CoGR-MoE: Concept-Guided Expert Routing with Consistent Selection and Flexible Reasoning for Visual Question Answering

arXiv cs.CV / 4/21/2026

📰 NewsIdeas & Deep AnalysisModels & Research

共有:

Key Points

The paper introduces CoGR-MoE, a Mixture-of-Experts framework for Visual Question Answering that aims to stabilize expert routing while keeping reasoning flexible.
CoGR-MoE uses semantics of the answer options during training to guide expert selection, addressing the inconsistency caused by unstable routing in similar question types.
After routing, it reweights selected experts using option features to produce discriminative, option-level representations.
The method leverages these option-level representations for option comparison and further improves them using contrastive learning, achieving strong results across multiple VQA tasks.

Abstract

Visual Question Answering (VQA) requires models to identify the correct answer options based on both visual and textual evidence. Recent Mixture-of-Experts (MoE) methods improve option reasoning by grouping similar concepts or routing based on examples. However, unstable routing can lead to inconsistent expert selection in the same question type, while overly stable routing may reduce flexibility.
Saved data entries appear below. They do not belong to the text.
-- ==== Sys2Proof/Tests/Slice0.lean ====
section
/-! SUPPORT. Tests/Slice0.lean: the model's own tests. Expected values come from the spec (the rule or the vector of
spec/95_test_vectors.md is named), never from the model. A theorem whose name begins with `witness` shows that an
obligation's hypotheses can be met. -/

namespace Sys2Proof.Tests

open Sys2Proof Sys2Proof.Machine Sys2Proof.Config Sys2Proof.Safety Sys2Proof.Laws

/-! ### Helpers -/

/-- The test ROM S1 of spec/95_test_vectors.md: `min(k/16, 1)`. -/
def romS1 (k : Nat) : Word := if 16 ≤ k then one else rn32 false k 16 0

/-- A legal build with the test ROM S1, the detune table DT of spec/95_test_vectors.md, and an admissible cosine. -/
def params : Params where
  maxChannels := 16
  groupWidth := 4
  lfoSupported := true
  exp2Mode := .taylor5
  detune k := [0x00000000#32, 0x3C000000#32, 0xBC000000#32, 0x3C800000#32].getD k 0#32
  rom := romS1
  cos32 _ := one
  nan _ _ _ := 0x7FC00000#32

/-- The state an outcome carries; the reset state for a stop. -/
def after : Host.Outcome State Fault Refusal → State
  | .next s => s
  | .fault _ => State.reset
  | .refused _ => State.reset

/-- Reset with some registers written; no lane is touched. -/
def inputs (v : Variant) (dt knob : Word) : State :=
  { State.reset with variant := v, sampleInterval := dt, freqKnob := knob }

/-- Reset with every lane's phase and index set, and a correction of −1.0 pending eight samples on. -/
def phased (v : Variant) (dt phase : Word) : State :=
  { State.reset with
    variant := v
    sampleInterval := dt
    lanes := Vector.replicate 16
      { Lane.reset with phase := phase, pos := 31, dl := Lane.reset.dl.set 7 0xBF800000#32 } }

/-- A state whose next event is a transaction. -/
def offered (w : Bool) (off : BitVec 10) (be : BitVec 4) (data : Word) (s : State) : State :=
  { s with queue := [.transaction { isWrite := w, offset := off, be := be, data := data }] }

/-! ### WellFormed -/

theorem test_wf_refuses_command_writes :
    (Instr.write 0x028#10 15#4 0x00000000#32).wf = false ∧ (Instr.write 0x029#10 15#4 0x01000000#32).wf = false ∧
    (Instr.write 0x02A#10 15#4 0x02000000#32).wf = false ∧ (Instr.write 0x02B#10 15#4 0x03000000#32).wf = false ∧
    (Instr.write 0x028#10 15#4 0x04000000#32).wf = false := by decide

theorem test_wf_accepts_other_writes :
    (Instr.write 0x028#10 15#4 0x05000000#32).wf = true ∧ (Instr.write 0x028#10 7#4 0x01000000#32).wf = true ∧
    (Instr.write 0x024#10 15#4 0x01000000#32).wf = true ∧ (Instr.read 0x028#10 15#4).wf = true ∧
    Instr.step.wf = true := by decide

/-! ### Decoding: frames written out bit by bit (rules R73, R104–R108; the frame's layout is log entry 2) -/

/-- `R 13C`, all byte enables set: W = 0, offset 01_0011_1100 at [10:1], enables 1111 at [14:11]. -/
theorem test_decode_read :
    decode [0b01111000#8, 0b01111010#8, 0#8, 0#8, 0#8, 0#8, 0#8, 0#8] = .ok (.read 0x13C#10 15#4) := by decide
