/-- A dump walk (R496 to R500): its command (host slot 4 where no record can be sent), its destination, the units left as (kind,
index), the directory as (unit key, status, record offset, record length, trace offset), and the bytes laid out so far. -/
structure DumpRun where
  host : Nat := 0
  seq : Nat := 0
  toHost : Bool := false
  addr : Nat := 0
  rkey : Nat := 0
  slot : Nat := 0
  todo : List (Nat × Nat) := []
  dir : List (Nat × Nat × Nat × Nat × Nat) := []
  bytes : Nat := 0
  from_ : DevState := .ready
deriving DecidableEq, Repr, Inhabited

/-- The firmware image held by the controller (R514, R517, R518). -/
structure Firmware where
  version : Nat := 0
  svn : Nat := 0
  keySlot : Nat := 0
  imageKeys : List (List Byte) := []
  digest : List Byte := []
  commit : Bool := false
  appendix : List Byte := []
deriving DecidableEq, Repr, Inhabited

/-- What the early-warning monitors have counted in their present windows, with counters of their own (R452): corrected far-store and
near-store errors, corrected codewords and retry requests by port, the smallest thermal margin seen. -/
structure Monitors where
  fsCe : Nat := 0
  nsCe : Nat := 0
  fec : Tab Nat := []
  retry : Tab Nat := []
  margin : Option Int := none
deriving DecidableEq, Repr, Inhabited

/-- The management controller and trust block (R371, R478, R492, R504 to R531). -/
structure Mgt where
  fw : Firmware := {}
  mon : Monitors := {}
  running : Bool := false
  fromSource : Bool := false
  romWait : Bool := false
  /-- a verified image waiting to be started, with the FW_RESTART that brought it -/
  next : Option Firmware := none
  fwCmd : Option (Nat × Nat) := none
  source : Option (Nat × Nat × Nat × Nat × List Byte) := none
  refetching : Bool := false
  restarting : Bool := false
  /-- error log entries held, oldest first -/
  log : List (List Byte) := []
  logWritten : Nat := 0
  tests : List TestRun := []
  dump : Option DumpRun := none
  dumpValid : List Bool := [false, false]
  marked : List (Nat × Nat) := []
  gcFailed : BitVec 16 := 0
  gcEpoch : Tab Nat := []
  refLossPending : Bool := false
  bistPending : Bool := false
  /-- trace rings by unit kind·2048 + index (R499), newest first: tick, event, argument -/
  trace : Tab (List (Nat × Nat × Nat)) := []
  /-- domains whose deferred reset is due 1 ms after its command (R373) -/
  deferred : List Nat := []
  resets : List ResetRun := []
deriving DecidableEq, Repr, Inhabited

/-- Fuses and straps (R2, R516, R519, R526, R530, R548). -/
structure Fuses where
  variant : Variant := .dj4096H
  stepping : Nat := 1
  serial : Word := Config.deviceSerial
  rootDigests : List (List Byte) := (List.range 4).map Config.rootDigest
  revoked : BitVec 4 := 0
  minSvn : Nat := 0
  requireSigned : Bool := false
  fdTagStrap : BitVec 16 := 0xFFFF
deriving DecidableEq, Repr, Inhabited

/-- A column map (R17 to R20): SHIFT_ROW, NEXT_SHIFT_ROW, LOST_TILE, RETIRED_SITES. -/
structure ColMap where
  shift : Nat := 32
  next : Nat := 32
  lost : Bool := false
  retired : BitVec 33 := 0
deriving DecidableEq, Repr, Inhabited

/-- The tick generator (R211, R212, R235 to R238, R309, R550, R558). Times in reference cycles; `time16` in 1/16. -/
structure TickGen where
  period : Nat := 125000
  pendingPeriod : Nat := 0
  pendingAt : Nat := 0
  count : Nat := 0
  master : Bool := true
  locked : Bool := false
  /-- bound to a timing tree and not yet disciplined by its parent (R211) -/
  armed : Bool := false
  time16 : Int := 0
  /-- the discipline of the tick time (R309): the cycle of the last steering, the time steered to, the rate in 2^-32, whether there was one -/
  steeredAt : Nat := 0
  steeredTo : Int := 0
  rate : Int := 0
  disciplined : Bool := false
  /-- the cycle in which the current tick began -/
  began : Nat := 0
  refEnable : Bool := false
  refInUse : Bool := false
  edgeTicks : Nat := 1
  goodEdges : Nat := 0
  badRun : Nat := 0
deriving DecidableEq, Repr, Inhabited

/-- The governor, input, rails, PMBus and pins (16_module.md). -/
structure Power where
  droop : Nat := 0
  cap : Nat := 0
  therm : Nat := 0
  uvWarn : Bool := false
  capW : Nat := 3000
  margin : Int := 0
  vinMv : Nat := 0
  pinW : Nat := 0
  iinCa : Nat := 0
  dieHot : Int := 0
  memHot : Int := 0
  coolIn : Int := 0
  coolOut : Int := 0
  /-- rails in regulation, 0 to 8 (R536) -/
  rails : Nat := 8
  switchOpen : Bool := false
  /-- the switch stays open until MOD_EN has been low and rises (R532) -/
  faultLatched : Bool := false
  modEn : Bool := true
  modResetN : Bool := true
  refclk : Bool := true
  /-- JTAG EXTEST holds the die in reset (R551) -/
  extest : Bool := false
  pmPage : Nat := 0
  /-- STATUS_WORD low and upper bits, and the manufacturer-specific cause byte (R538) -/
  pmStatus : BitVec 16 := 0
  pmCause : Nat := 0
deriving DecidableEq, Repr, Inhabited

/-- The whole module. -/
structure State where
  /-- commands waiting, first in first out -/
  pending : List Instr
  /-- what the block has sent, newest first -/
  out : List Emission
  /-- near stores, tills and far store by device-local address (R242), canonical: rising, no zero byte listed -/
  mem : List Host.Cell
  /-- poisoned 64-byte lines, by line number (R248, R262) -/
  poison : List Nat
  /-- stored words (by address) holding a single-bit (false) or double-bit (true) error not yet met (R142, R248) -/
  upsets : List (Nat × Bool)
  /-- tokens under way on the data mesh (R205), each with its sender: a tile, or engine e as 1024 + e; oldest first (R26) -/
  tokens : List (Nat × BitVec 128)
  /-- on-die replies under way, each with the unit that sent it; oldest first (R26) -/
  replies : List (Nat × MeshReply)
  /-- on-die replies that reached their requesters, newest first -/
  delivered : List MeshReply
  /-- stored register bits by device-local address; unlisted registers hold their reset value -/
  regs : Tab Word
  /-- reference cycles since entry into BOOT (R211) -/
  cycle : Nat
  /-- the model's own counter from which free values are drawn -/
  fresh : Nat
  fuses : Fuses
  dev : DevState
  devId : Nat
  devIdValid : Bool
  fdTag : BitVec 16
  cols : List ColMap
  tick : TickGen
  parts : Tab Part
  tiles : Tab Tile
  fs : FarStore
  cvus : Tab Cvu
  ports : Tab Port
  trees : Tab TreeCtx
  flows : List Flow
  slots : List ReqSlot
  /-- the generation each request slot was last issued under (R223) -/
  slotGen : Tab Nat
  fencesSeen : List (Nat × Nat)
  conns : List Conn
  eths : Tab EthPort
  bootPort : Option Nat
  hosts : List HostSlot
  cmds : List Cmd
  incarnation : Nat
  eventNo : Nat
  /-- reset epochs of the far-store, fabric, Ethernet and management engines (R487) -/
  engineEpoch : List Nat
  /-- the model's own record of the contexts saved, by the number their bytes go by (R228 leaves the layout private) -/
  ctxBook : List CtxRec
  mgt : Mgt
  pwr : Power
deriving DecidableEq, Repr

/-- The module at entry into BOOT after power-on, with every register at its reset value (R537, R374). -/
def State.reset : State where
  pending := []
  out := []
  mem := []
  poison := []
  upsets := []
  tokens := []
  replies := []
  delivered := []
  regs := []
  cycle := 0
  fresh := 0
  fuses := {}
  dev := .boot
  devId := 0
  devIdValid := false
  fdTag := 0xFFFF
  cols := List.replicate 32 {}
  tick := {}
  parts := []
  tiles := []
  fs := {}
  cvus := []
  ports := []
  trees := []
  flows := []
  slots := []
  slotGen := []
  fencesSeen := []
  conns := []
  eths := [(0, { state := 1 }), (1, { state := 1 }), (2, { state := 1 }), (3, { state := 1 })]
  bootPort := none
  hosts := [{}, {}, {}, {}]
  cmds := []
  incarnation := 0
  eventNo := 0
  engineEpoch := [0, 0, 0, 0]
  ctxBook := []
  mgt := {}
  pwr := {}

end Sys2Proof.Machine
end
To address this, we propose Concept-Guided Routing framework (CoGR-MoE), which incorporates semantics of the answer options to guide expert selection in the training phase. Next, option features are used to reweight the selected experts, producing discriminative representations for each candidate option. These option-level representations are further used for option comparison and optimized via contrastive learning. The experimental results indicate that CoGR-MoE delivers strong performance across multiple VQA tasks, demonstrating the effectiveness of our approach.